Suppliers – Statements might indicate that there is a problem with suppliers. You might
become aware that raw materials from a particular supplier are resulting in excessive
returns. A supplier might not be able to supply the required quantity of goods within the
required time frame.

Activity 15
Question 1
Undertake your own research to locate an example of a blank form or report which must be
submitted to a government agency or department. Describe in 80-100 words the
information which you would need to allow you to complete the form or report in
accordance with requirements.

Question 2
Why is it important that financial statements and reports are clear and conform to
organisational and statutory requirements? (50-80 words)

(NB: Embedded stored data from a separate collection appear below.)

-- ==== Sys2Proof/Safety.lean ====
section
/-! DEFINITION. The terms claims are stated in: what the host can observe (00_scope R25, 70_reset R385), the byte the writer
last stored at an index (20_memory R80), the logical stream (10_state R54), when an access can fail (20_memory R84), the two
file formats (30_encoding R115, R116), and the invariant of the machine. -/

namespace Sys2Proof.Machine

/-! ## The sink -/

/-- The byte the writer last stored at index `a`, staged or already in SNK: the byte `SNK[a]` holds once a flush point has
passed (20_memory R80, R88). -/
def State.storedByte (s : State) (a : Nat) : Byte :=
  s.wr.staging.foldl (fun v c => if c.1 = a then c.2 else v) (s.snkByte a)

/-- The writer is at a flush point (70_reset R385). -/
def State.atFlushPoint (s : State) : Prop :=
  s.wr.mark = s.wr.pos ∧ s.wr.frac = [] ∧ s.wr.staging = [] ∧ s.wr.fresh = []

/-- The bytes stored since the last flush point are those at `cmark` to `snk_pos - 1` (70_reset R392, "index `cmark` and
above"). Only a MALFORMED, UNSUPPORTED or IO error can leave it otherwise (60_exceptions R346). -/
def State.freshFromMark (s : State) : Prop :=
  s.wr.mark ≤ s.wr.pos ∧ ∀ a, s.unflushed a = true ↔ s.wr.mark ≤ a ∧ a < s.wr.pos

/-- The output, `SNK[0 .. SNK_LEN)` (70_reset R385). -/
def State.output (s : State) : List Byte := (List.range s.wr.len).map s.snkByte

/-- No write of a staged byte fails (60_exceptions R343). -/
def State.stagedSound (s : State) : Prop := ∀ c ∈ s.wr.staging, snkFaultAt s.par c.1 = false

/-- The writer can store `k` more bytes: the sink has room for them, and neither they nor the staged bytes fail
(40_bitstream R144, 60_exceptions R343). -/
def State.canStore (s : State) (k : Nat) : Prop :=
  s.stagedSound ∧ s.wr.pos + k ≤ s.par.snkCap ∧
    ∀ a, s.wr.pos ≤ a → a < s.wr.pos + k → snkFaultAt s.par a = false

/-- A new output of `k` bytes can be stored: the sink has room for it, and neither it nor the staged bytes fail
(40_bitstream R144, R145, 60_exceptions R343). -/
def State.canStoreFile (s : State) (k : Nat) : Prop :=
  s.stagedSound ∧ k ≤ s.par.snkCap ∧ ∀ a, a < k → snkFaultAt s.par a = false

/-- `t` is `s` after `WrBits(bits)` (40_bitstream R143, R144): every eighth bit has completed a byte, the completed bytes are
stored from `snk_pos` on, not at a flush point yet (20_memory R80), the rest is the incomplete byte, and no other index and no
other state is touched. -/
def Appended (s t : State) (bits : Bits) : Prop :=
  let all := s.wr.frac ++ bits
  let k := all.length / 8
  t = { s with wr := t.wr, snk := t.snk } ∧
  t.wr.frac = all.drop (8 * k) ∧
  t.wr.pos = s.wr.pos + k ∧
  t.wr.len = (if k = 0 then s.wr.len else max s.wr.len (s.wr.pos + k)) ∧
  t.wr.total = s.wr.total + BitVec.ofNat 32 bits.length ∧
  t.wr.mark = s.wr.mark ∧
  (∀ a, t.unflushed a = true ↔ s.unflushed a = true ∨ (s.wr.pos ≤ a ∧ a < s.wr.pos + k)) ∧
  ∀ a, t.storedByte a =
    if s.wr.pos ≤ a ∧ a < s.wr.pos + k then (bytesOf all).getD (a - s.wr.pos) 0#8 else s.storedByte a

/-- `t` is `s` after a flush point, its writer now `w` (40_bitstream R146): SNK holds every byte the writer stored, and no
other state is touched. -/
def FlushedTo (s t : State) (w : Writer) : Prop :=
  t = { s with wr := { w with staging := [], fresh := [] }, snk := t.snk } ∧ ∀ a, t.snkByte a = s.storedByte a

/-! ## Resets and errors -/

/-- What a hardware reset in the state `u` leaves (70_reset R380, 10_state R64): every register and every piece of reader,
writer and error state at its reset value; the launch parameters, the host's actions and SRC as they were; the only SNK bytes
that may change are those stored since the last flush point (log 28). -/
def AfterReset (u t : State) : Prop :=
  t.arg0 = 0#32 ∧ t.arg1 = 0#32 ∧ t.arg2 = 0#32 ∧ t.srcLen = 0#32 ∧ t.result = 0#32 ∧ t.rcnt = 0#6 ∧
  t.readReg 0x14 = 0x00000004#32 ∧
  t.rd = { len := 0, pos := 0, ign := 0#3, refill := [], refillAt := 0, stale := [] } ∧
  t.wr = { frac := [], pos := 0, len := 0, total := 0#32, mark := 0, staging := [], fresh := [] } ∧
  t.er = { err := false, code := .none, info := 0#16 } ∧
  t.par = u.par ∧ t.host = u.host ∧
  (∀ a, t.srcByte a = u.srcByte a) ∧
  ∀ a, u.unflushed a = false → t.snkByte a = u.snkByte a

/-- The command `i` issued in `s` ends in error entry with this code and this ERRINFO (60_exceptions R345). -/
def Raises (i : Instr) (s : State) (code : ErrCode) (info : BitVec 16) : Prop :=
  ∃ t, exec i s = .next t ∧ t.er = { err := true, code := code, info := info }

/-! ## The source -/

/-- `SRC[0 .. n)`. -/
def State.source (s : State) (n : Nat) : List Byte := (List.range n).map s.srcByte

/-- The bit at index `j` of the source (20_memory R70). -/
def State.srcBit (s : State) (j : Nat) : Bool := byteBit (s.srcByte (j / 8)) (j % 8)

/-- The logical stream (10_state R54). -/
def State.logicalStream (s : State) : Bits := (bitsOf (s.source s.rd.len)).take s.rd.logicalLen

/-- The bits the reader has not yet delivered (40_bitstream R141). -/
def State.unread (s : State) : Bits := s.logicalStream.drop s.rd.pos

/-- No read of the first `n` bytes of SRC fails (20_memory R84); a fault beyond them is never raised (60_exceptions R343). -/
def State.sourceSound (s : State) (n : Nat) : Prop := ∀ a, a < n → srcFaultAt s.par a = false

/-- SRC byte `a` stands for one value only: the refill buffer, if it holds the byte, holds the value SRC holds, and the host
has written no other value under this reader (70_reset R391). -/
def State.steadyAt (s : State) (a : Nat) : Prop := ∀ v ∈ s.candidates a, v = s.srcByte a

/-- The bytes of the next `n` bits of the source each stand for one value: the host has kept its duty of 70_reset R384. -/
def State.steady (s : State) (n : Nat) : Prop :=
  ∀ j, s.rd.pos ≤ j → j < s.rd.pos + n → s.steadyAt (j / 8)

/-- `t` is `s` with the source bits up to `pos` delivered (40_bitstream R142): no other reader state moves but the refill
buffer. -/
def DeliveredTo (s t : State) (pos : Nat) : Prop :=
  t.rd = { s.rd with pos := pos, refill := t.rd.refill, refillAt := t.rd.refillAt }

/-! ## The file formats -/

/-- N, the number of zero bits that complete the last byte of `n` bits (30_encoding R115). -/
def fillCount (n : Nat) : Nat := (8 - n % 8) % 8

/-- The bits of a file with the body `body`: the pad field, the body, N zero bits (30_encoding R115, R116). -/
def fileBits (body : Bits) : Bits :=
  nb (fillCount (3 + body.length)) 3 ++ body ++ List.replicate (fillCount (3 + body.length)) false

Financial reports must provide all the financial data and information appropriate to the type
of report being prepared. The report will need to address the specific design requirements
of your organisation.

The report should be prepared in the required format, meeting organisational guidelines,
statutory obligations and within designated timelines. It should utilise language, format and
information which can be understood and used by the audience to whom it is addressed.

The content and format of the report will depend on the information to be included and the
business and industry of the organisation.

Question 3
Describe a type of report or statement which could be used to display this information
clearly:

a. Details of current and non-current assets and liabilities.

Balance Sheets – A balance sheet is a statement of an organisation’s financial position. It


provides information about an organisation’s assets, liabilities and ownership equity at a
particular point in time. It provides details of how much the capital invested at the
beginning of the year has changed.

b. Details of income and expenses categories and actual profit made during a specified
period.

Profit and Loss Statements – Profit and loss statements contain details of income and
expenses together with a determination of whether an organisation has made a profit or
loss in a specific period.

c. Details of cash which is expected to be available to the organisation and cash which
is outgoing.

Cash Flow Statements – A cash flow statement sets out when cash is expected to flow in and
out of the business. Depending on the audience and the use to which the statement will be
put it might be very detailed containing details of income and expense categories or contain
just a summary of inflows and outflows.